際限なき夢の世界はそうした裏付けに支えられています。主演が輝けるのは助演がいてこそ。家があるから外に出られるし、仲間がいるから一人になれる。なりたい顔でいられる舞台。
彼がこの曲で明かしたエッセンスの過去も、舞台という形をとるからにはシナリオなのかもしれない。そういう仮面なのかもしれない。でもだからこそ、彼が彼でいられるのだとしたら、これほどのハッピーエンドはありません。もちろんこれは「エンド」じゃなく、まだまだ物語は続くはずですが。
ラ・ラ・ランドが大好きなのでラ・ラ・ランドを重ねてしまうよォ〜……
叶えたいけど叶えられない夢を持った人たちが出会うことによってLA LA LAND(=夢想の世界)に手が届くんだよ〜……

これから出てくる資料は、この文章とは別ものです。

-- ==== Sys2Proof/Machine/Seconds.lean ====
section
/-! DEFINITION. The meter second (R142): the time base, then the meter (R95 to R99), the zone resolver and the tariff store;
and the rows that name a moment inside it (log 9). -/

namespace Sys2Proof.Machine

/-! ### Pulses and motion (R95, R97) -/

/-- P_max, the largest pulse count of a second (R95). -/
def maxPulses (k : Nat) : Nat := k * 70 / 1000

/-- The count of a second after clamping (R95). -/
def secondPulses (p : Part) : Nat := min p.meter.count (maxPulses p.meter.k)

/-- The second count is taken: a raw count above P_max sets SENSOR, and PULSE_CLAMPED in an open trip (R95). -/
def takePulses (p : Part) : Part :=
  let q := p.setMeter { p.meter with count := 0 }
  if maxPulses p.meter.k < p.meter.count then setFlag .sensor (onTrip (fun t => { t with pulseClamped := true }) q) else q

/-- The zero run after a second (R97). -/
def nextZeroRun (pulses run : Nat) : Nat := if 0 < pulses then 0 else min 3 (run + 1)

/-- The motion after a second (R97). -/
def nextMotion (pulses run : Nat) (m : Motion) : Motion :=
  if 0 < pulses then .moving else if run = 2 then .stopped else m

/-- The motion indication and the zero run follow the pulses; a change of motion is handed to the message store (R97). -/
def followMotion (pulses : Nat) (p : Part) : Part :=
  let m := nextMotion pulses p.meter.zeroRun p.meter.motion
  let q := p.setMeter { p.meter with zeroRun := nextZeroRun pulses p.meter.zeroRun, motion := m }
  if m = p.meter.motion then q else takeMotion m q

/-! ### The charge (R96, R108) -/

/-- The trip after a charged second (R108 to R118); a selection made while the clock is UNSET sets CLOCK_UNSET (R113). -/
def chargedTrip (pulses : Nat) (t : Trip) (p : Part) : Trip :=
  { t with
    clockUnset := t.clockUnset || decide (p.clock.state = .unset),
    fare := chargeSecond (activeImage p) (bandNow p) p.zones.area p.meter.k pulses t.price t.fare }

/-- In HIRED the second is charged; a changed charged fare sends a METER notice (R94, R96). -/
def charge (pulses : Nat) (p : Part) : Part :=
  if p.meter.state = .hired then
    match p.meter.trip with
    | none => p
    | some t =>
      let u := chargedTrip pulses t p
      let q := p.setMeter { p.meter with trip := some u }
      if u.fare.charged = t.fare.charged then q else notifyMeter q
  else p

/-! ### Plausibility (R98, R99) -/

/-- The pulse distance of a window in metres (R99). -/
def pulseDistance (pulses k : Nat) : Nat := pulses * 1000 / k

/-- The fix distance of two fixes in metres (R99). -/
def fixDistance (a b : Nat × Nat) : Nat :=
  let dx := absDiff a.1 b.1
  let dy := absDiff a.2 b.2
  10 * (max dx dy + min dx dy / 2)

/-- A window of at least two GOOD fixes is suspect when 2 × d_f > 3 × d_p + 400 (R99). -/
def windowSuspect (k : Nat) (w : PlausWindow) : Bool :=
  match w.first, w.last with
  | some a, some b => decide (2 ≤ w.fixes) && decide (3 * pulseDistance w.pulses k + 400 < 2 * fixDistance a b)
  | _, _ => false

/-- The window with a second's pulses (R98). -/
def windowSecond (pulses : Nat) (w : PlausWindow) : PlausWindow :=
  { w with seconds := w.seconds + 1, pulses := w.pulses + pulses }

/-- In HIRED the pulses enter the window, which is evaluated at 60 seconds and starts anew (R98, R99). -/
def watchDistance (pulses : Nat) (p : Part) : Part :=
  if p.meter.state = .hired then
    let w := windowSecond pulses p.meter.window
    if 60 ≤ w.seconds then
      let q := p.setMeter { p.meter with window := PlausWindow.empty }
      if windowSuspect p.meter.k w then setFlag .sensor (onTrip (fun t => { t with distanceSuspect := true }) q) else q
    else p.setMeter { p.meter with window := w }
  else p

/-- The meter's handling of a meter second, in R96's order. -/
def meterHandling (p : Part) : Part :=
  let n := secondPulses p
  totalsSecond n (watchDistance n (charge n (followMotion n (takePulses p))))

/-- A meter second ends (R142): the time base first, then the meter, the resolver and the tariff store (log 17). -/
def meterSecond (p : Part) : Part := storeSecond (resolverSecond (meterHandling (clockSecond p)))

/-! ### Moments of a meter second (log 9) -/

/-- This meter second makes the third second without a pulse (R97). -/
def stopsNow (p : Part) : Bool := decide (secondPulses p = 0) && decide (p.meter.zeroRun = 2)

/-- This meter second releases a held message (R168). -/
def releasesNow (p : Part) : Bool := stopsNow p && decide (p.meter.motion = .moving) && p.msgs.inbox.any (fun m => m.held)

/-- This meter second completes a plausibility window (R99). -/
def evaluatesNow (p : Part) : Bool := decide (p.meter.state = .hired) && decide (p.meter.window.seconds = 59)

/-- This meter second brings the staleness timer to 60 (R56). -/
def turnsStale (p : Part) : Bool := decide (p.zones.timer = 59)

/-- This meter second makes the clock FREE (R142). -/
def clockFrees (p : Part) : Bool := decide (p.clock.state = .synced) && decide (p.clock.silence = 119)

/-- The tariff store as this meter second's evaluation finds it. -/
def storeAtSecond (p : Part) : Part := countMidnight (clockSecond p)

/-- This meter second's evaluation sets the due mark (R134). -/
def dueNow (p : Part) : Bool :=
  match (storeAtSecond p).tariff.activation with
  | none => false
  | some a => !a.due && becomesDue a (storeAtSecond p).clock.state (storeAtSecond p).clock.tod

/-- This meter second's evaluation begins a swap (R135, R136). -/
def swapsNow (p : Part) : Bool := !swapInFlight p && swapInFlight (evaluateActivation (storeAtSecond p))

/-- The meter second, where it makes the moment named, and nothing elsewhere (log 9). -/
def secondWhen (c : Part → Bool) (p : Part) : Part := if c p then meterSecond p else p

/-! ### Commands -/

/-- METER_SECOND (R142). -/
def execMeterSecond (s : State) : Host.Outcome State Fault Refusal := .next { s with part := meterSecond s.part }

/-- MOTION_STOPPED (R97). -/
def execMotionStopped (s : State) : Host.Outcome State Fault Refusal :=
  .next { s with part := secondWhen stopsNow s.part }

/-- HELD_MESSAGES_RELEASE (R168). -/
def execHeldMessagesRelease (s : State) : Host.Outcome State Fault Refusal :=
  .next { s with part := secondWhen releasesNow s.part }

/-- PLAUSIBILITY_EVALUATION (R99). -/
def execPlausibilityEvaluation (s : State) : Host.Outcome State Fault Refusal :=
  .next { s with part := secondWhen evaluatesNow s.part }

/-- STALENESS_TIMEOUT (R56). -/
def execStalenessTimeout (s : State) : Host.Outcome State Fault Refusal :=
  .next { s with part := secondWhen turnsStale s.part }

/-- CLOCK_FREE_TIMEOUT (R142). -/
def execClockFreeTimeout (s : State) : Host.Outcome State Fault Refusal :=
  .next { s with part := secondWhen clockFrees s.part }

/-- ACTIVATION_DUE (R134). -/
def execActivationDue (s : State) : Host.Outcome State Fault Refusal := .next { s with part := secondWhen dueNow s.part }

/-- SWAP_BEGIN (R136). -/
def execSwapBegin (s : State) : Host.Outcome State Fault Refusal := .next { s with part := secondWhen swapsNow s.part }

end Sys2Proof.Machine
end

そしてそれは「2人で」でも「みんなで」でもなく、自分自身と叶える夢であって……
あの映画の結末を好まない人もいらっしゃるようですしそういう意見もわかります。でもわたしはあの結末を夢へのスイングバイだと肯定的に捉えています。出会わなければどれも叶わなかった。例え終わってしまう生活だとしても、その先にそれぞれの未来がある。
夢の国の向こうにはどんな未来が待っているのかな。
感動でなにも言葉になりません。
言葉にならないので聴いてください。
――ようこそ夢の国へ!
覚めない夢はいつまでも、いつまでもその胸の中に。
そしていつかはさようなら、夢の国。
でもその門を外へくぐるとき、解けない魔法が胸に残っていますよう。